As is often the case violence begets violence and in 1794 the leaders of the sans-culottes had themselves been executed by the Jacobins under Robespierre.  Robespierre was now a leader of the Convention and ruled through terror but by 1794 he was considered by many to have gone too far and eventually fell from grace.  He was arrested by the deputies in the National Convention and was executed in July 1794.  A new grouping known as The Directory was formed in 1795 with the intention of making France a republic.  For four years the Directory tried to please all the people but they themselves were still divided between those who wanted life to go back to the Pre-Revolution days and those who still wanted the bloodshed to continue and rid the country of the upper classes.

In October 1799 Napoleon Bonaparte arrived back in Paris from his battlefield heroics in Egypt.   The time was right for change.  Popular opinion was divided but all seemed to hate the Directory and so Bonaparte struck and his successful coup in November 1799 led him to become the new French ruler.  In December 1804 he was crowned Napoleon I, Emperor of the French by Pope Pius VII.   Bonaparte reign as leader lasted until his defeat at Waterloo in June 1815, after which he was exiled to St Helena where he died six years later.

On Bonaparte’s departure, France was once again under monarchist rule – this time it was the House of Bourbon and Louis XVIII.  On Louis death in 1824 his younger brother Charles X, who had been living in exile in London, returned to France and took up the reins of power.   Soon after coming to power Charles’ government passed a series of laws which strengthened the power of both the nobility and clergy.

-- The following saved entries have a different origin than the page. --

-- ==== Sys2Proof/Machine/Ops.lean ====
section
/-! DEFINITION. Shared operations: reading and replacing one numbered part of the state, byte strings, saturation, the CRCs
of R289 and R219, SHA-256 and HMAC (R294, R394), exact square roots, and how a command answers. -/

namespace Sys2Proof.Machine

/-! ## Numbered parts -/

def State.axis (s : State) (a : Nat) : Axis := s.ax[a]?.getD Axis.reset
def State.setAxis (s : State) (a : Nat) (x : Axis) : State := { s with ax := s.ax.setIfInBounds a x }
def State.modAxis (s : State) (a : Nat) (f : Axis → Axis) : State := s.setAxis a (f (s.axis a))

def State.door (s : State) (d : Nat) : Doorway := s.dw[d]?.getD Doorway.reset
def State.setDoor (s : State) (d : Nat) (x : Doorway) : State := { s with dw := s.dw.setIfInBounds d x }
def State.modDoor (s : State) (d : Nat) (f : Doorway → Doorway) : State := s.setDoor d (f (s.door d))

def State.pin (s : State) (n : Nat) : Pin := s.io[n]?.getD Pin.reset
def State.setPin (s : State) (n : Nat) (x : Pin) : State := { s with io := s.io.setIfInBounds n x }
def State.modPin (s : State) (n : Nat) (f : Pin → Pin) : State := s.setPin n (f (s.pin n))

def State.group (s : State) (g : Nat) : Group := s.groups[g]?.getD Group.reset
def State.modGroup (s : State) (g : Nat) (f : Group → Group) : State :=
  { s with groups := s.groups.setIfInBounds g (f (s.group g)) }

def State.station (s : State) (k : Nat) : Station := s.stations[k]?.getD Station.reset
def State.modStation (s : State) (k : Nat) (f : Station → Station) : State :=
  { s with stations := s.stations.setIfInBounds k (f (s.station k)) }

def State.modDrive (s : State) (a : Nat) (f : Drive → Drive) : State :=
  s.modAxis a fun x => { x with drive := f x.drive }
def State.modFb (s : State) (a : Nat) (f : Feedback → Feedback) : State :=
  s.modAxis a fun x => { x with fb := f x.fb }
def State.modDet (s : State) (a : Nat) (f : Detect → Detect) : State :=
  s.modAxis a fun x => { x with det := f x.det }
def State.modHome (s : State) (a : Nat) (f : Homing → Homing) : State :=
  s.modAxis a fun x => { x with home := f x.home }

def State.out (s : State) (o : Nat) : SafeOut := s.saf.outs[o]?.getD SafeOut.reset
def State.modSaf (s : State) (f : Safety → Safety) : State := { s with saf := f s.saf }
def State.modOut (s : State) (o : Nat) (f : SafeOut → SafeOut) : State :=
  { s with saf := { s.saf with outs := s.saf.outs.setIfInBounds o (f (s.out o)) } }
def State.modLanes (s : State) (f : Lanes → Lanes) : State := { s with saf := { s.saf with lanes := f s.saf.lanes } }

/-- A pair as a lane evaluates it. -/
def State.pair (s : State) (lane : Lane) (p : Nat) : PairLane :=
  match lane with
  | .ibex => s.saf.pairsI[p]?.getD PairLane.reset
  | .chamois => s.saf.pairsC[p]?.getD PairLane.reset
def State.modPair (s : State) (lane : Lane) (p : Nat) (f : PairLane → PairLane) : State :=
  match lane with
  | .ibex => { s with saf := { s.saf with pairsI := s.saf.pairsI.setIfInBounds p (f (s.pair .ibex p)) } }
  | .chamois => { s with saf := { s.saf with pairsC := s.saf.pairsC.setIfInBounds p (f (s.pair .chamois p)) } }

def State.region (s : State) (r : Nat) : Region := s.jrn.regions[r]?.getD Region.reset
def State.modJrn (s : State) (f : Journal → Journal) : State := { s with jrn := f s.jrn }
def State.modRegion (s : State) (r : Nat) (f : Region → Region) : State :=
  { s with jrn := { s.jrn with regions := s.jrn.regions.setIfInBounds r (f (s.region r)) } }

def Port.index : Port → Nat
  | .netA => 0 | .netB => 1 | .svc => 2
def State.port (s : State) (p : Nat) : NetPort := s.net.ports[p]?.getD NetPort.reset
def State.modPort (s : State) (p : Nat) (f : NetPort → NetPort) : State :=
  { s with net := { s.net with ports := s.net.ports.setIfInBounds p (f (s.port p)) } }
def State.modNet (s : State) (f : Net → Net) : State := { s with net := f s.net }
def State.clock (s : State) (n : Nat) : Clock := s.time.clocks[n]?.getD Clock.reset
def State.modTime (s : State) (f : Time → Time) : State := { s with time := f s.time }
def State.modClock (s : State) (n : Nat) (f : Clock → Clock) : State :=
  { s with time := { s.time with clocks := s.time.clocks.setIfInBounds n (f (s.clock n)) } }

def State.modKcp (s : State) (f : Kcp → Kcp) : State := { s with kcp := f s.kcp }
def State.modHerd (s : State) (f : Herd → Herd) : State := { s with herd := f s.herd }
def State.modLogic (s : State) (f : Logic → Logic) : State := { s with logic := f s.logic }
def State.modLink (s : State) (f : Link → Link) : State := { s with link := f s.link }
def State.modBoot (s : State) (f : Boot → Boot) : State := { s with boot := f s.boot }
def State.modSup (s : State) (f : Supply → Supply) : State := { s with sup := f s.sup }
def State.modGraze (s : State) (f : Graze → Graze) : State := { s with graze := f s.graze }
def State.modEv (s : State) (f : Events → Events) : State := { s with ev := f s.ev }

/-- An element of a vector, with a value for an index beyond it, and its replacement. -/
def vget {α : Type} {n : Nat} (v : Vector α n) (i : Nat) (d : α) : α := v[i]?.getD d
def vset {α : Type} {n : Nat} (v : Vector α n) (i : Nat) (x : α) : Vector α n := v.setIfInBounds i x
def lget {α : Type} (l : List α) (i : Nat) (d : α) : α := l[i]?.getD d

/-- Run a step for each number below n, in ascending order. -/
def each (n : Nat) (f : State → Nat → State) (s : State) : State := (List.range n).foldl f s


/-! ## Association lists with one entry per key -/

def put {α : Type} (l : List (Nat × α)) (k : Nat) (x : α) : List (Nat × α) := (k, x) :: l.filter (fun e => e.1 ≠ k)
def drop_ {α : Type} (l : List (Nat × α)) (k : Nat) : List (Nat × α) := l.filter (fun e => e.1 ≠ k)
def get {α : Type} (l : List (Nat × α)) (k : Nat) : Option α := (l.find? (fun e => e.1 = k)).map Prod.snd
def getD {α : Type} (l : List (Nat × α)) (k : Nat) (d : α) : α := (get l k).getD d

/-! ## Numbers -/

/-- Unsigned saturation at 8, 16 and 32 bits; wrapping at 32 bits. -/
def sat8 (x : Nat) : Nat := min x 0xFF
def sat16 (x : Nat) : Nat := min x 0xFFFF
def sat32 (x : Nat) : Nat := min x 0xFFFFFFFF
def inc32 (x : Nat) : Nat := sat32 (x + 1)
def wrap32 (x : Nat) : Nat := x % 0x100000000

def clampI (lo hi x : Int) : Int := max lo (min x hi)

/-- A signed quantity of n bits held to the symmetric range of R5. -/
def satI (bits : Nat) (x : Int) : Int := clampI (1 - 2 ^ (bits - 1) : Int) (2 ^ (bits - 1) - 1 : Int) x

/-- A signed number of n bits read from its two's complement word. -/
def toSigned (bits x : Nat) : Int :=
  if x % 2 ^ bits < 2 ^ (bits - 1) then ((x % 2 ^ bits : Nat) : Int) else ((x % 2 ^ bits : Nat) : Int) - (2 ^ bits : Nat)

/-- The two's complement word of n bits of an integer. -/
def toWord (bits : Nat) (x : Int) : Nat := (x % ((2 ^ bits : Nat) : Int)).toNat

/-- Rounding of a computed quantity to its unit: to the nearest integer, halves away from zero. DESIGN CHOICE (log 68):
R5, R159 and R160 give the units and no rounding. -/
def rnd (x : Rat) : Int := if 0 ≤ x then (x + 1 / 2).floor else -((-x + 1 / 2).floor)

def absR (x : Rat) : Rat := if x < 0 then -x else x
def absI (x : Int) : Int := if x < 0 then -x else x
def maxR (x y : Rat) : Rat := if x < y then y else x
def minR (x y : Rat) : Rat := if y < x then y else x

/-- The square root of a non-negative rational to within 2^-20 below it. -/
def sqrtR (x : Rat) : Rat :=
  if x ≤ 0 then 0 else
  let n := (x * (1099511627776 : Rat)).floor.toNat
  (Nat.sqrt n : Rat) / 1048576

def bit (x : Nat) (i : Nat) : Bool := x.testBit i
def b2n (b : Bool) : Nat := if b then 1 else 0
def b2i (b : Bool) : Int := if b then 1 else 0
/-- The word whose bit i is the i-th Boolean. -/
def ofBits (l : List Bool) : Nat := l.foldr (fun b acc => 2 * acc + b2n b) 0

/-! ## Byte strings (R9: little-endian) -/

def le : Nat → Nat → Bytes
  | 0, _ => []
  | n + 1, x => BitVec.ofNat 8 x :: le n (x / 256)
def leI (n : Nat) (x : Int) : Bytes := le n (toWord (8 * n) x)
def rdAll : Bytes → Nat
  | [] => 0
  | b :: r => b.toNat + 256 * rdAll r
/-- n bytes from an offset, as a number; bytes beyond the end read as 0. -/
def rd (b : Bytes) (o n : Nat) : Nat := rdAll ((b.drop o).take n)
def rdI (b : Bytes) (o n : Nat) : Int := toSigned (8 * n) (rd b o n)
/-- Exactly n bytes: cut, or filled with zeros. -/
def fix (n : Nat) (b : Bytes) : Bytes := (b ++ zeros (n - b.length)).take n
/-- Replace bytes from an offset. -/
def splice (b : Bytes) (o : Nat) (x : Bytes) : Bytes := b.take o ++ x ++ b.drop (o + x.length)

/-! ## Checks -/

def crcBit (poly : BitVec 32) (c : BitVec 32) : BitVec 32 :=
  if c.getLsbD 0 then (c >>> 1) ^^^ poly else c >>> 1
def crcByte (poly : BitVec 32) (c : BitVec 32) (b : Byte) : BitVec 32 :=
  let x := c ^^^ b.setWidth 32
  crcBit poly (crcBit poly (crcBit poly (crcBit poly (crcBit poly (crcBit poly (crcBit poly (crcBit poly x)))))))
/-- CRC-32C of R289: polynomial 0x1EDC6F41 reflected, initial value and final XOR all ones. -/
def crc32c (b : Bytes) : Nat := ((b.foldl (crcByte 0x82F63B78) 0xFFFFFFFF) ^^^ 0xFFFFFFFF).toNat

/-- The integer k-th root of x below 2^b, bit by bit from the top. -/
def rootBits (k x : Nat) : Nat → Nat → Nat
  | 0, r => r
  | b + 1, r => rootBits k x b (if (r + 2 ^ b) ^ k ≤ x then r + 2 ^ b else r)
/-- The first 32 bits of the fraction of the k-th root of p. -/
def rootFraction (k p : Nat) : BitVec 32 := BitVec.ofNat 32 (rootBits k (p * 2 ^ (32 * k)) 38 0)
/-- The first n primes, all below 361, so that a composite has a divisor below 19. -/
def firstPrimes (n : Nat) : List Nat :=
  (((List.range 361).drop 2).filter fun p => [2, 3, 5, 7, 11, 13, 17].all fun q => p ≤ q || p % q ≠ 0).take n

/-- Round constants of SHA-256: fractions of the cube roots of the first 64 primes (PRESUMED: the public standard
FIPS 180-4; the spec names the function only). -/
def shaK : List (BitVec 32) := (firstPrimes 64).map (rootFraction 3)
/-- The initial hash: fractions of the square roots of the first 8 primes. -/
def shaInit : List (BitVec 32) := (firstPrimes 8).map (rootFraction 2)

/-- Expand the sixteen words of a block to the sixty-four of the message schedule; the list holds the newest first. -/
def shaExpand : Nat → List (BitVec 32) → List (BitVec 32)
  | 0, w => w
  | n + 1, w =>
    let g (i : Nat) : BitVec 32 := lget w i 0
    let s0 := (g 14).rotateRight 7 ^^^ (g 14).rotateRight 18 ^^^ (g 14) >>> 3
    let s1 := (g 1).rotateRight 17 ^^^ (g 1).rotateRight 19 ^^^ (g 1) >>> 10
    shaExpand n ((g 15 + s0 + g 6 + s1) :: w)

def shaRound (v : List (BitVec 32)) (kw : BitVec 32) : List (BitVec 32) :=
  let g (i : Nat) : BitVec 32 := lget v i 0
  let s1 := (g 4).rotateRight 6 ^^^ (g 4).rotateRight 11 ^^^ (g 4).rotateRight 25
  let ch := (g 4 &&& g 5) ^^^ (~~~ (g 4) &&& g 6)
  let t1 := g 7 + s1 + ch + kw
  let s0 := (g 0).rotateRight 2 ^^^ (g 0).rotateRight 13 ^^^ (g 0).rotateRight 22
  let maj := (g 0 &&& g 1) ^^^ (g 0 &&& g 2) ^^^ (g 1 &&& g 2)
  [t1 + s0 + maj, g 0, g 1, g 2, g 3 + t1, g 4, g 5, g 6]

def shaWords : Bytes → List (BitVec 32)
  | a :: b :: c :: d :: r => (a ++ b ++ c ++ d) :: shaWords r
  | _ => []

def shaBlock (k h : List (BitVec 32)) (blk : Bytes) : List (BitVec 32) :=
  let w := (shaExpand 48 (shaWords blk).reverse).reverse
  let v := (List.zipWith (· + ·) k w).foldl shaRound h
  List.zipWith (· + ·) h v

def shaBlocks (k : List (BitVec 32)) : Nat → List (BitVec 32) → Bytes → List (BitVec 32)
  | 0, h, _ => h
  | n + 1, h, b => shaBlocks k n (shaBlock k h (b.take 64)) (b.drop 64)

def beBytes (n x : Nat) : Bytes := (le n x).reverse

def sha256 (m : Bytes) : Bytes :=
  let padded := m ++ [0x80] ++ zeros ((119 - m.length % 64) % 64) ++ beBytes 8 (8 * m.length)
  let h := shaBlocks shaK (padded.length / 64) shaInit padded
  h.flatMap fun x => beBytes 4 x.toNat

/-- HMAC-SHA-256 with a key of 32 bytes (R294). -/
def hmac (key m : Bytes) : Bytes :=
  let k := fix 64 key
  sha256 (k.map (· ^^^ 0x5c) ++ sha256 (k.map (· ^^^ 0x36) ++ m))

/-! ## Time of the model -/

/-- Whether a deadline has come. -/
def due (s : State) (t : Option Nat) : Bool :=
  match t with
  | some x => x ≤ s.us
  | none => false
/-- Milliseconds since a moment. -/
def msSince (s : State) (t : Nat) : Nat := (s.us - t) / 1000

/-- One more use of the counter that free values are drawn with. -/
def State.draw (s : State) : State := { s with fresh := s.fresh + 1 }

/-! ## Answers -/

/-- What holds in hardware after every command, whatever it did: while the module safe state stands, the high-side and
low-side switches of all four safe output pairs are off (R26); and the queue of waiting commands is not the command's
to change. -/
def gateOut (o : SafeOut) : SafeOut := { o with hsCmd := false, lsCmd := false }
def settle (q : List Instr) (t : State) : State :=
  { t with
    pending := q
    saf := if t.saf.lanes.safe then
        { t.saf with outs := #v[gateOut (vget t.saf.outs 0 SafeOut.reset), gateOut (vget t.saf.outs 1 SafeOut.reset),
                                gateOut (vget t.saf.outs 2 SafeOut.reset), gateOut (vget t.saf.outs 3 SafeOut.reset)] }
      else t.saf }

/-- The answer of a command whose effect on s is t. -/
def answer (s t : State) : Host.Outcome State Fault Refusal := .next (settle s.pending t)

end Sys2Proof.Machine
end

Charles’ rule was of a dictatorial nature.  His was an absolute monarchy in which he exercised ultimate governing authority as the head of the country and his powers could not be limited by the country’s constitution or law. As an absolute monarch he was the supreme judicial authority and as such he could condemn men to death without the right of appeal.   Charles wielded his unlimited authority to reassert the power of the Catholic Church in the country.  He also sought to restrict the freedom of the press but most contentiously he passed laws which would compensate the families of the nobles who had had their property destroyed during the Revolution.  His popularity slowly but surely waned with the French people.  The “straw that broke the camel’s back” came about when Charles set forth what is now known as the July Ordinances which laid down a raft of new laws, one of which was to exclude the commercial middle-class from future elections.   Furthermore most businessmen were banned from running as candidates for the Chamber of Deputies, membership of which for many was a position that afforded them the ultimate in social prestige. Bankers were far from happy with this Ordinance and took their revenge by refusing to lend money, and business owners shuttered their factories and work places, which culminated in workers being callously turned out onto the streets where they were left to fend for themselves.   Naturally, the unemployed felt badly done by and decided that the only course of action left to them was to take to the streets in protest.  The July Revolution of 1830 had started.  It lasted three days and eventually forced Charles to flee to exile in England.  However rule by a monarch survived and Louis-Philippe became king of the French.   The downfall of Charles came to fruition, not only because of the workers protesting on the streets but because of the power wielded by the upper middle class society, the bourgeoisie, the bankers, railroad barons, mine and forest owners as well as wealthy merchants and so during Louis-Philippe’s eighteen year reign the power of the French bourgeoisie grew more powerful and became very close to the king.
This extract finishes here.